Missy Lavinia won’t take any at all. Won’t even try. Her skin’s the color of deadwood, gray and puffy, her eyes matted and her lips swole-up, cracked and sealed over with blood, like they been burned. Both of the girls been fed a poison. That’s all it could be. Poisoned with something to kill them or just to keep them quiet in them boxes.
Missy’s got a hard, swole-up knot poking out of her head, too. I wonder if that’s why she’s worse than Juneau Jane.
I know about poisons like the ones old Seddie conjures from the roots and the leaves, the bark of a certain tree, the berries of this plant or that one. She’d give somebody the right one, depending if she wanted to make them too sick to work, or too addled, or too dead.
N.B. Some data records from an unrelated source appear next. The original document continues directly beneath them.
-- ==== Sys2Proof/Machine/Walks.lean ====
section
/-!
DEFINITION. Machine/Walks.lean: the end of a walk and who waits for it (R130 to R139), translation commands and their
drain (R147 to R153).
-/

namespace Sys2Proof.Machine

/-! ### The end of a walk (R130, R134, R137, R144) -/

/-- The lookup of a waiter has found no entry through the walk for its own address (R145, R146). -/
def waiterFault (part : Nat) (wt : Waiter) (s : State) : State :=
  match wt with
  | .pkt no va =>
    match s.txn.miss.find? (fun m => m.no == no) with
    | none => s
    | some m => xltFault m.packet part stXLT va (freeMiss no s)
  | .op o w =>
    match desc s o.d with
    | none => s
    | some v =>
      let s := match collOf s o.d with
        | some c => setColl o.d { c with writes := c.writes - 1 } s
        | none => s
      if v.stopped then s else localFault o.d w s
  | .desc d w =>
    match desc s d with
    | none => s
    | some v =>
      if v.disabled || v.stopped then s
      else if v.phase = .starting then endUnstarted d stLOCAL (reportFault false v.part w (opcode v.bits) 0 s)
      else match v.resend with
        | some r => if r.stage = 2 then resendFault d v r w s else localFault d w s
        | none =>
          if dChainEn v.bits && !sequenced v.bits && v.phase = .running then chainPartial d v w s else localFault d w s

/-- A waiter whose lookup hits now goes on; a descriptor does so with every other one. -/
def waiterGoes (wt : Waiter) (s : State) : State :=
  match wt with
  | .pkt no _ =>
    match s.txn.miss.find? (fun m => m.no == no) with
    | none => s
    | some m =>
      match processTarget m.packet (freeMiss no s) with
      | some s => s
      | none => s
  | .op o _ => issueOp o s
  | .desc _ _ => s

/-- The address a waiter waits for. -/
def Waiter.va : Waiter → Nat
  | .pkt _ va => va
  | .desc _ va => va
  | .op _ va => va

/-- Lookups whose address the walk did not settle wait on a walk of their own, under their numbers, which put them before
every newer miss. The walk is for the address of the oldest target-side lookup, if there is one, since that class goes
first (R137). -/
def rewait (w : Nat) (v : Walk) (ws : List Missed) (s : State) : State :=
  match ws.filter (·.who.isTarget), ws with
  | x :: _, _ => setWalk w (Walk.new .target v.part x.who.va 0 ws) s
  | [], x :: _ => setWalk w (Walk.new .initiator v.part x.who.va 0 ws) s
  | [], [] => s

/-- A preload that has ended completes its command (R148). -/
def finishInv (s : State) : State := raise Reg.XLT_INV_STATUS 1 { s with xlt := { s.xlt with inv := none } }

/-- What a walk that failed counts and posts: a failed read (R134), or a malformed entry it would have used (R130). A
prefetch walk posts no event (R144). Model's choice: the walk of a PRELOAD posts the events of a demand walk
(assumption log 24). -/
def walkReports (v : Walk) (bad : Option Nat) (err : Bool) (s : State) : State :=
  let pf := v.kind == .prefetch
  let s := if err then
      (let s := bump Reg.XLT_WALK_ERR_CNT s
       if pf then s else postEvent 0x0302 (ownId s) v.part 0 v.va s)
    else s
  match bad with
  | some pa =>
    let s := bump Reg.XLT_BAD_ENTRY_CNT s
    if pf then s else postEvent 0x0301 (ownId s) v.part 0 pa s
  | none => s

/-- The waiters of walk `w`, which found the entry `e` and installs it if `use` says so (R137, R144): those it answers
go on; those for whose own address it has found no entry fault; the others look up again on a walk of their own, also
those whose address lies under an entry that only the prefetch could not use. A preload's command ends. Model's choice:
a lookup that waited on a prefetch walk hits a fragment still unused after prefetch, and counts in `XLT_PF_HIT_CNT`
(assumption log 24). -/
def serveWalk (w : Nat) (v : Walk) (e : Option RangeEntry) (use : Bool) (s : State) : State :=
  let s := match e with
    | some x => if use then install (x.fragment v.part v.va (v.kind == .prefetch) s.xlt.stamp) s else s
    | none => s
  let hit (x : Missed) : Bool := (findFrag s v.part x.who.va).isSome
  let own (x : Missed) : Bool := !hit x && e.isNone && (x.who.va == v.va || !dirEn s v.part)
  let goes := v.waiters.filter hit
  let faults := v.waiters.filter own
  let again := v.waiters.filter fun x => !hit x && !own x
  let s := each (goes.map (·.who)) waiterGoes (each (faults.map (·.who)) (waiterFault v.part) (rewait w v again s))
  if v.kind = .preload then finishInv s else s

/-- Walk `w` ends: with an entry or none, having met a malformed entry that it would have used, or with a failed
read. -/
def endWalk (w : Nat) (v : Walk) (e : Option RangeEntry) (bad : Option Nat) (err : Bool) (s : State) : State :=
  let s := walkReports v bad err s
  let s := { s with xlt := { s.xlt with walks := s.xlt.walks.erase w } }
  let use : Bool := match e with
    | some x => v.kind != .prefetch || x.perms.getLsbD v.perm
    | none => false
  grantHandlers 16 (serveWalk w v e use s)

/-- A walk goes on as `takeSlot` or the search says. -/
def goWalk (w : Nat) (n : WalkNext) (v : Walk) (s : State) : State :=
  match n with
  | .read x b => readWalk w (x.list + 256 * b) 256 (setWalk w { x with cur := some b } s)
  | .done e bad => endWalk w v e bad false s

/-- A read of a walk has returned (R133, R134). One that was dropped, because master enable was cleared while it was
outstanding, is counted (R119). -/
def walkReturn (r : MemReq) (b : Beat) (s : State) : State :=
  let s := dropReq r s
  if r.drop then bump Reg.GEN_MEM_DROP s
  else match s.xlt.walks.find r.job with
    | none => s
    | some v =>
      let ps := v.parts.mapIdx fun i p => if i = r.idx then p.fill b else p
      match partsData ps with
      | none => setWalk r.job { v with parts := ps } s
      | some d =>
        if d.any (·.p) then endWalk r.job v none none true s
        else goWalk r.job (takeBlock v (d.map fun x => x.b)) v s

/-! ### Users of translations (R149) -/

/-- The blocks whose lookup running descriptor `d` still needs: those of which it has read or written one part (R128). -/
def midBlocks (s : State) (d : Nat) (v : Desc) : List Nat :=
  if v.phase == .running && !v.stopped && !v.disabled then
    let at_ := match collOf s d with
      | some c => (nextColl s v c).map (· % 2 ^ 52)
      | none => nextLocal s v
    (at_.filter fun a => a % 4096 != 0).map fun a => a / 4096
  else []

/-- Users of a partition that carry a translation of an earlier generation than the present one (R149). -/
def oldUser (s : State) (part gen : Nat) : Bool :=
  let old (u : Option (Nat × Nat)) : Bool := match u with | some (p, g) => p == part && g < gen | none => false
  let held (h : Held) : Bool := h.part == part && h.gen < gen
  s.mem.rjobs.values.any (fun j => old j.user) || s.mem.wjobs.values.any (fun j => old j.user)
    || s.txn.held.any held || s.txn.fenceQ.values.any (fun q => q.any held)
    || s.txn.atoms.values.any (fun o => o.part == part && o.gen < gen)
    || (s.txn.tags.values.any fun t =>
      !t.quarantine && (match desc s t.desc with | some d => d.part == part && !d.disabled | none => false)
        && t.expects.any fun e => e.gen < gen)
    || s.qe.descs.entries.any fun e => e.2.part == part && !e.2.disabled
      && e.2.maps.any fun m => m.gen < gen && (midBlocks s e.1 e.2).contains m.blk

/-- Descriptor `d` of one of some partitions forgets the blocks it has looked up, but for one of which it has read a part:
that block stays under its old translation to its end (R128, R152). -/
def Desc.forget (s : State) (l : List Nat) (d : Nat) (v : Desc) : Desc :=
  if l.contains v.part then { v with maps := v.maps.filter fun m => (midBlocks s d v).contains m.blk } else v

/-- Every descriptor of some partitions forgets the blocks it has looked up. -/
def forgetMaps (l : List Nat) (s : State) : State :=
  { s with qe := { s.qe with descs := ⟨s.qe.descs.entries.map fun e => (e.1, Desc.forget s l e.1 e.2)⟩ } }

/-! ### Translation commands (R147 to R153) -/

/-- The job number of a walk read whose walk has been discarded. -/
def noWalk : Nat := 2 ^ 64

/-- A walk is discarded and restarted for the lookups that wait on it (R150); with its directory disabled it ends with no
entry (R126). -/
def restartWalk (w : Nat) (s : State) : State :=
  match s.xlt.walks.find w with
  | none => s
  | some v =>
    let s := { s with mem := { s.mem with
      queue := s.mem.queue.filter fun r => !(r.walk && r.job == w)
      out := s.mem.out.map fun r => if r.walk && r.job == w then { r with job := noWalk } else r } }
    if !dirEn s v.part then endWalk w v none none false s
    else if v.active then beginWalk w v s
    else s

/-- Fragments that a command removes: those of the partition that overlap an extent. -/
def Frag.overlaps (f : Frag) (lo hi : Nat) : Bool := f.lo < hi && lo < f.hi

/-- Step 1 of R150: fragments go, walks of the partitions restart, generations advance; the command then waits. -/
def invalidate (cmd part : Nat) (parts : List Nat) (gone : Frag → Bool) (s : State) : State :=
  let s := forgetMaps parts { s with xlt := { s.xlt with frags := s.xlt.frags.filter fun f => !gone f } }
  let s := each parts (fun p s => { s with xlt := { s.xlt with gens := s.xlt.gens.set p (genOf s p + 1) } }) s
  let ws := (s.xlt.walks.filterV fun v => parts.contains v.part).map (·.1)
  let s := { s with xlt := { s.xlt with inv := some ⟨cmd, part, parts.map fun p => (p, genOf s p)⟩ } }
  grantHandlers 16 (each ws restartWalk s)

/-- INV_PART of a partition. -/
def invalidatePart (part : Nat) (s : State) : State := invalidate 2 part [part] (fun f => f.part == part) s

/-- A command that is not accepted (R148). -/
def invOverrun (s : State) : State := raise Reg.XLT_INV_STATUS 2 s

/-- PRELOAD (R147): its walk installs the fragment; with no directory it completes at once. -/
def startPreload (part : Nat) (s : State) : State :=
  let va := fld s Reg.XLT_INV_ADDR 0 52
  let s := { s with xlt := { s.xlt with inv := some ⟨4, part, []⟩ } }
  if !dirEn s part then finishInv s
  else
    let w := s.xlt.walkNo
    grantHandlers 16 (setWalk w (Walk.new .preload part va 0 []) { s with xlt := { s.xlt with walkNo := w + 1 } })

/-- A write of `XLT_INV_CTL` (R147, R148). -/
def invCommand (cmd part : Nat) (s : State) : State :=
  let a := fld s Reg.XLT_INV_ADDR 0 52
  let n := fld s Reg.XLT_INV_LEN 0 47
  if s.xlt.inv.isSome then invOverrun s
  else if cmd = 1 then
    (if n = 0 || 2 ^ 46 < n then invOverrun s
    else invalidate 1 part [part] (fun f => f.part == part && f.overlaps a (a + n)) s)
  else if cmd = 2 then invalidatePart part s
  else if cmd = 3 then invalidate 3 part (List.range 64) (fun _ => true) s
  else if cmd = 4 then startPreload part s
  else invOverrun s

/-- The drain of a command has ended (R150): no user carries an earlier generation of its partitions. -/
def drainEnded (s : State) : Bool :=
  match s.xlt.inv with
  | some c => c.cmd != 4 && c.parts.all fun p => !oldUser s p.1 p.2
  | none => false

/-- A write of `XLT_DIR_BASE` (R126, R153): both words at once. -/
def dirWrite (part v : Nat) (s : State) : State :=
  let a := Reg.XLT_DIR_BASE part
  let on := v.testBit 0
  if s.xlt.inv.isSome || (on && dirEn s part) then raise Reg.XLT_STATUS 0 s
  else
    let was := dirEn s part
    let s := setReg a (BitVec.ofNat 64 (v % 2 + natField v 16 32 * 2 ^ 16)) s
    if was && !on then invalidatePart part s else s

/-! ### Meanings -/

/-- A read of a walk returns (R133, R134). -/
def execWalkReadReturn (port : Fin 16) (id : BitVec 12) (beat : Beat) (s : State) : Res :=
  .next (if coreUp s then
      match findReq s port id.toNat false true with
      | some r => proceedAll (walkReturn r beat s)
      | none => s
    else staleReturn port id s)

/-- An `XLT_INV_CTL` write with CMD INV_RANGE (R147). -/
def execInvRange (part : BitVec 6) (s : State) : Res :=
  .next (onlyIf (unitsUp s) (fun s => proceedAll (invCommand 1 part.toNat s)) s)

/-- An `XLT_INV_CTL` write with CMD INV_PART (R147). -/
def execInvPart (part : BitVec 6) (s : State) : Res :=
  .next (onlyIf (unitsUp s) (fun s => proceedAll (invCommand 2 part.toNat s)) s)

/-- An `XLT_INV_CTL` write with CMD INV_ALL (R147). -/
def execInvAll (s : State) : Res := .next (onlyIf (unitsUp s) (fun s => proceedAll (invCommand 3 0 s)) s)

/-- An `XLT_INV_CTL` write with CMD PRELOAD (R147). -/
def execPreload (part : BitVec 6) (s : State) : Res :=
  .next (onlyIf (unitsUp s) (fun s => proceedAll (invCommand 4 part.toNat s)) s)

/-- The drain of a translation command ends and the command completes (R150, R148). -/
def execInvDrainComplete (s : State) : Res :=
  .next (onlyIf (drainEnded s) finishInv s)

end Sys2Proof.Machine
end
Keep clear a’ that ol’ witch woman, Mama told Epheme and me when we first went up to the house to nursemaid Missy Lavinia. Don’t look Seddie’s way. And don’t let her get thinking Ol’ Missus favors you better than her. She’ll slip a poison on you. You keep clear of Ol’ Missus, and Young Marse Lyle, too. Jus’ do your work and be good to Old Marse, so’s he’ll let you come visit me on Sunday afternoons.
Every Sunday evenin’, she’d tell us the same thing before she had to send us back.
No way of knowing if somebody’s to live or die after a poison. Just wait while the body decides how strong it is, and the spirit chooses how much desire it has for its earthly home.
I need to find us a hiding place, but I don’t know where. Another day lopped ove
r the back of a horse might be more than Missy and Juneau Jane can bear up to. And the breeze smells of rain.
It’s a chore, getting all us back moving again, but I manage it. I’m weary before even starting on the day, but to save the horses and to keep us clear of the road, I start off afoot, leading the sorrel and the gray behind like pack mules.
“Let’s go, dog,” I say, and we do.
I put one foot down and then the next, pick my way through the woods, poking the ground with a stick to check for bogs and suck holes, and push off the sharp palmetto leaves. Keep on like that far as I can till a long, wide blackwater slough blocks the way and I got no choice but to start back toward the road again.
The dog sniffs his way to a path I didn’t see at first. There’s tracks along the banks of the bog. Big ones…man tracks. Smaller ones, also. A child or a woman. Just the two of them, so they’re not the men from the sawmill. Maybe folks fishing or hunting gators or seining crawfish.
There’s been people here at least, and pretty recent.
I stop on the trail when the road comes in sight up the hill, and I listen hard. No sounds but the bayou. The pop-pop of bubbles in the mud, the heavy-throated bullfrog, the skeeters and the blackflies buzzing. Dragonflies hum back and forth over stands of saw grass and muscadine vines. A mockingbird sings his borrowed songs all hooked together like different-colored ribbons tied end after end.
Dog pushes through the brush into the clear of the road, stirs up a big ol’ swamp rabbit and gives a howl and bounds off after it. I wait and listen some more to see if another dog might answer, if there’s a farm or a house near, but no sound comes.